*What is needed*:
Copy exactly the lines of the records below, and only those lines, beginning with the line that contains "let s2 := if" and ending with the line that contains "if i = 0x020 then regs".

Dataset entries

-- ==== Sys2Proof/Machine/Sys.lean ====
section
/-! DEFINITION. The system registers (R8, R67, R88, R104, R183, R194, R247, R261, R266, R274, R294, R325, R328, R340, R386)
and the S instructions that read and write them. -/

namespace Sys2Proof.Machine

open Host (Outcome)

def tokenWord (r : CoreRegs) (st : TokState) : Word :=
  BitVec.ofNat 64 (ofBits ((List.range 64).map (fun t => (vget r.tok t Token.reset).st = st)))

def leaseCode (l : LeaseSt) : Nat := match l with | .none => 0 | .waiting => 1 | .granted => 2 | .held => 3

def b2n (b : Bool) : Nat := if b then 1 else 0

/-- FSTATE (R183): in states none and waiting every field but lease reads as 0. -/
def fstate (c : Core) (a : FoldArray) : Word :=
  BitVec.ofNat 64 (leaseCode c.fold.lease +
    (if holdsArray c then
      4 * b2n a.wide + 8 * a.remaining + 2 ^ 12 * b2n a.busy + 2 ^ 13 * a.ta.toNat + 2 ^ 18 * a.tb.toNat + 2 ^ 23 * a.g +
      2 ^ 28 * b2n a.csum + 2 ^ 29 * a.nu + 2 ^ 39 * (a.rows % 256) + 2 ^ 47 * (a.cols % 8192)
    else 0))

/-- REGTOP (R104). -/
def regtop (r : Region) : Word :=
  BitVec.ofNat 64 ((match r.ids with | i :: _ => i.toNat | [] => 0) + 2 ^ 16 * r.ids.length + 2 ^ 21 * b2n r.isOver +
    2 ^ 22 * b2n r.isUnder + 2 ^ 23 * b2n r.isMism)

/-- Tasks of a node (R331). -/
def Node.tasks (n : Node) : Nat := n.gx * n.gy * n.gz
/-- A gang has no more tasks than cores (R332). -/
def Node.gang (n : Node) : Bool := n.tasks ≤ n.cores.length

/-- GSTAT and GLEFT (R340); ncore 0 stands for 2,048. -/
def gstat (n : Node) : Word :=
  BitVec.ofNat 64 (n.cores.length % 2048 + (if n.gang then 2 ^ 12 * (n.tasks - n.ended) + 2 ^ 24 else 0))
def gleft (n : Node) : Word := BitVec.ofNat 64 (n.tasks - n.next)

def State.node (s : State) (h : Nat) : Node := fget Node.reset s.nodes h

/-- A trap register (R266). -/
def readTrap (c : Core) (n : Nat) : Word :=
  let t := c.regs.trap
  if n = 0x100 then t.tcause.setWidth 64
  else if n = 0x101 then t.taddr
  else if n = 0x102 then t.tbundle
  else if n = 0x103 then t.tslot.setWidth 64
  else if n = 0x104 then t.tstatus.setWidth 64
  else if n = 0x105 then t.ttarget
  else if 0x140 ≤ n ∧ n < 0x160 then BitVec.ofNat 64 (field t.tdbuf (64 * (n - 0x140)) 64)
  else if 0x180 ≤ n ∧ n < 0x1A8 then vget c.regs.task.s (n - 0x180) 0
  else 0

/-- PARK.count: the ticks of 1 µs of the current park, or of the last one; it saturates (R247). -/
def parkLen (s : State) (l : Limits) : Nat :=
  match l.parkFrom with
  | some f => let t := (s.now - f) / 1000000; if t < 2 ^ 20 then t else 2 ^ 20 - 1
  | none => l.parkCount.toNat

/-- A system register of core n, as a reader on its pipe p sees it. -/
def sysRead (s : State) (n : Nat) (p : Pipe) (i : Nat) : Word :=
  let c := s.core n
  let q := s.quad (n / 4)
  let r := c.regs
  let a := q.array
  if i = 0x001 then BitVec.ofNat 64 (n % 2048 + 2 ^ 11 * s.podmod.toNat)
  else if i = 0x010 then q.cycle
  else if i = 0x011 then BitVec.ofNat 64 (q.swRatio.toNat + 2 ^ 16 * q.swCeil.toNat + 2 ^ 32 * q.swTotal.toNat)
  else if i = 0x020 then r.loop.loopc.setWidth 64
  else if i = 0x021 then r.loop.loope.setWidth 64
  else if i = 0x022 then r.loop.loops
  else if i = 0x030 then c.pinbase.setWidth 64
  else if i = 0x031 then r.id.tile.setWidth 64
  else if i = 0x032 then r.id.tgrid.setWidth 64
  else if i = 0x033 then s.flash.defsig.setWidth 64
  else if i = 0x034 then BitVec.ofNat 64 r.id.node
  else if i = 0x035 then gstat (s.node r.id.node)
  else if i = 0x036 then gleft (s.node r.id.node)
  else if 0x100 ≤ i ∧ i < 0x200 then readTrap c i
  else if i = 0x200 then
    BitVec.ofNat 64 (0x51 + 2 ^ 8 * p.span.otag.toNat + 2 ^ 16 * b2n p.span.rw + 2 ^ 20 * r.id.why.toNat)
  else if i = 0x300 then BitVec.ofNat 64 (r.lim.wdLimit.toNat + 2 ^ 48 * b2n r.lim.kok + 2 ^ 49 * b2n r.lim.fired)
  else if i = 0x301 then
    BitVec.ofNat 64 (r.lim.parkLimit.toNat + 2 ^ 20 * r.lim.parkWd.toNat + 2 ^ 40 * (parkLen s r.lim))
  else if i = 0x302 then r.lim.waitlim.setWidth 64
  else if i = 0x303 then r.lim.wdcnt.setWidth 64
  else if i = 0x400 then fstate c a
  else if i = 0x401 then (if holdsArray c then foldOvf a else 0)
  else if i = 0x402 then
    BitVec.ofNat 64 (c.fold.corr.toNat + 2 ^ 32 * c.fold.lane.toNat + 2 ^ 48 * c.fold.fail.toNat)
  else if i = 0x403 then BitVec.ofNat 64 (2 ^ 9 * b2n c.fold.inj)
  else if i = 0x410 then tokenWord r .ready
  else if i = 0x411 then tokenWord r .failed
  else if i = 0x412 then BitVec.ofNat 64 (c.refuse.toNat + 2 ^ 16 * c.refCode.toNat)
  else if i = 0x500 then regtop r.region
  else if 0x510 ≤ i ∧ i < 0x518 then
    (if i % 2 = 0 then (vget c.watch.addr ((i - 0x510) / 2) 0).setWidth 64
     else (vget c.watch.ctl ((i - 0x510) / 2) 0).setWidth 64)
  else if i = 0x518 then c.watch.stat.setWidth 64
  else 0

/-- Write a trap register of core n (R266); MBREPLY is not one of these. -/
def writeTrap (n i : Nat) (v : Word) (s : State) : State :=
  let set := fun (f : TrapRegs → TrapRegs) => s.modCore n (fun c => c.modRegs (fun r => { r with trap := f r.trap }))
  if i = 0x100 then set (fun t => { t with tcause := v.setWidth 8 })
  else if i = 0x101 then set (fun t => { t with taddr := v })
  else if i = 0x102 then set (fun t => { t with tbundle := v })
  else if i = 0x103 then set (fun t => { t with tslot := v.setWidth 3 })
  else if i = 0x104 then set (fun t => { t with tstatus := v.setWidth 7 })
  else if i = 0x105 then set (fun t => { t with ttarget := v })
  else if 0x140 ≤ i ∧ i < 0x160 then
    set (fun t =>
      { t with tdbuf := t.tdbuf - BitVec.ofNat 2048 (field t.tdbuf (64 * (i - 0x140)) 64 * 2 ^ (64 * (i - 0x140)))
          + BitVec.ofNat 2048 (v.toNat * 2 ^ (64 * (i - 0x140))) })
  else if 0x180 ≤ i ∧ i < 0x1A8 then
    s.modCore n (fun c => c.modRegs (fun r => { r with task := { r.task with s := vset r.task.s (i - 0x180) v } }))
  else s

/-- A write of FCTL of core n: inj takes bit 9, then clr and setg act (R183, R297, R400). -/
def fctlWrite (n : Nat) (v : Word) (s : State) : State :=
  let s1 := s.modCore n (fun c => { c with fold := { c.fold with inj := v.getLsbD 9 } })
  let s2 := if v.getLsbD 0 then fctlClear n s1 else s1
  if v.getLsbD 1 then fctlGuard n (field v 4 5) s2 else s2

/-- A write of a system register of core n: the writable fields take the value, the others stay. -/
def sysWrite (n i : Nat) (v : Word) (s : State) : State :=
  let regs := fun (f : CoreRegs → CoreRegs) => s.modCore n (fun c => c.modRegs f)
  let watch := fun (f : Watch → Watch) => s.modCore n (fun c => { c with watch := f c.watch })
  if i = 0x020 then regs (fun r => { r with loop := { r.loop with loopc := v.setWidth 32 } })
  else if i = 0x021 then regs (fun r => { r with loop := { r.loop with loope := v.setWidth 3 } })
  else if i = 0x022 then regs (fun r => { r with loop := { r.loop with loops := v } })
  else if 0x100 ≤ i ∧ i < 0x200 then writeTrap n i v s
  else if i = 0x300 then
    regs (fun r => { r with lim := { r.lim with wdLimit := v.setWidth 48, kok := v.getLsbD 48, fired := false } })
  else if i = 0x301 then
    regs (fun r =>
      { r with lim := { r.lim with parkLimit := v.setWidth 20, parkWd := BitVec.ofNat 20 (field v 20 20) } })
  else if i = 0x302 then regs (fun r => { r with lim := { r.lim with waitlim := v.setWidth 32 } })
  else if i = 0x403 then fctlWrite n v s
  else if i = 0x500 then
    regs (fun r => { r with region := { r.region with
      ids := (r.region.ids ++ List.replicate 16 0).take (field v 16 5 % 17) |>.modifyHead (fun _ => v.setWidth 16)
      isOver := v.getLsbD 21, isUnder := v.getLsbD 22, isMism := v.getLsbD 23 } })
  else if 0x510 ≤ i ∧ i < 0x518 then
    (if i % 2 = 0 then watch (fun w => { w with addr := vset w.addr ((i - 0x510) / 2) (v.setWidth 60) })
     else watch (fun w => { w with ctl := vset w.ctl ((i - 0x510) / 2) (v.setWidth 10) }))
  else if i = 0x518 then watch (fun w => { w with stat := v.setWidth 4 })
  else s

/-- The registers a task may read and write (R67). -/
def taskReads (i : Nat) : Bool := !(0x100 ≤ i && i < 0x200)
def taskWrites (i : Nat) : Bool := i = 0x302

/-- A register access that only the outrider may make traps PRIVILEGE in a task (R67). -/
def sysAllowed (ok : Bool) (s : State) (k : State → State) : State :=
  if ok || s.me.outrider then k s else fixedTrap s cPRIVILEGE 0 .S

def execSSrd (w : BitVec 1) (d : BitVec 6) (i : BitVec 12) (s : State) : Outcome State Fault Refusal :=
  .next (sysAllowed (taskReads i.toNat) s (fun s =>
    s.dest .S 2 w d (wordVec (sysRead s s.cur.toNat s.pipe i.toNat))))

/-- The write lands at the end of the issue cycle (R88). -/
def execSSwr (i : BitVec 12) (a : BitVec 6) (s : State) : Outcome State Fault Refusal :=
  .next (sysAllowed (taskWrites i.toNat) s (fun s =>
    withPops (isPop a) .S s (fun s =>
      let (x, s1) := srcS a s
      s1.result .S 1 (.sys i.toNat) (wordVec x))))

end Sys2Proof.Machine
end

*Exercise solution*:
  let s2 := if v.getLsbD 0 then fctlClear n s1 else s1
  if v.getLsbD 1 then fctlGuard n (field v 4 5) s2 else s2

/-- A write of a system register of core n: the writable fields take the value, the others stay. -/
def sysWrite (n i : Nat) (v : Word) (s : State) : State :=
  let regs := fun (f : CoreRegs → CoreRegs) => s.modCore n (fun c => c.modRegs f)
  let watch := fun (f : Watch → Watch) => s.modCore n (fun c => { c with watch := f c.watch })
  if i = 0x020 then regs (fun r => { r with loop := { r.loop with loopc := v.setWidth 32 } })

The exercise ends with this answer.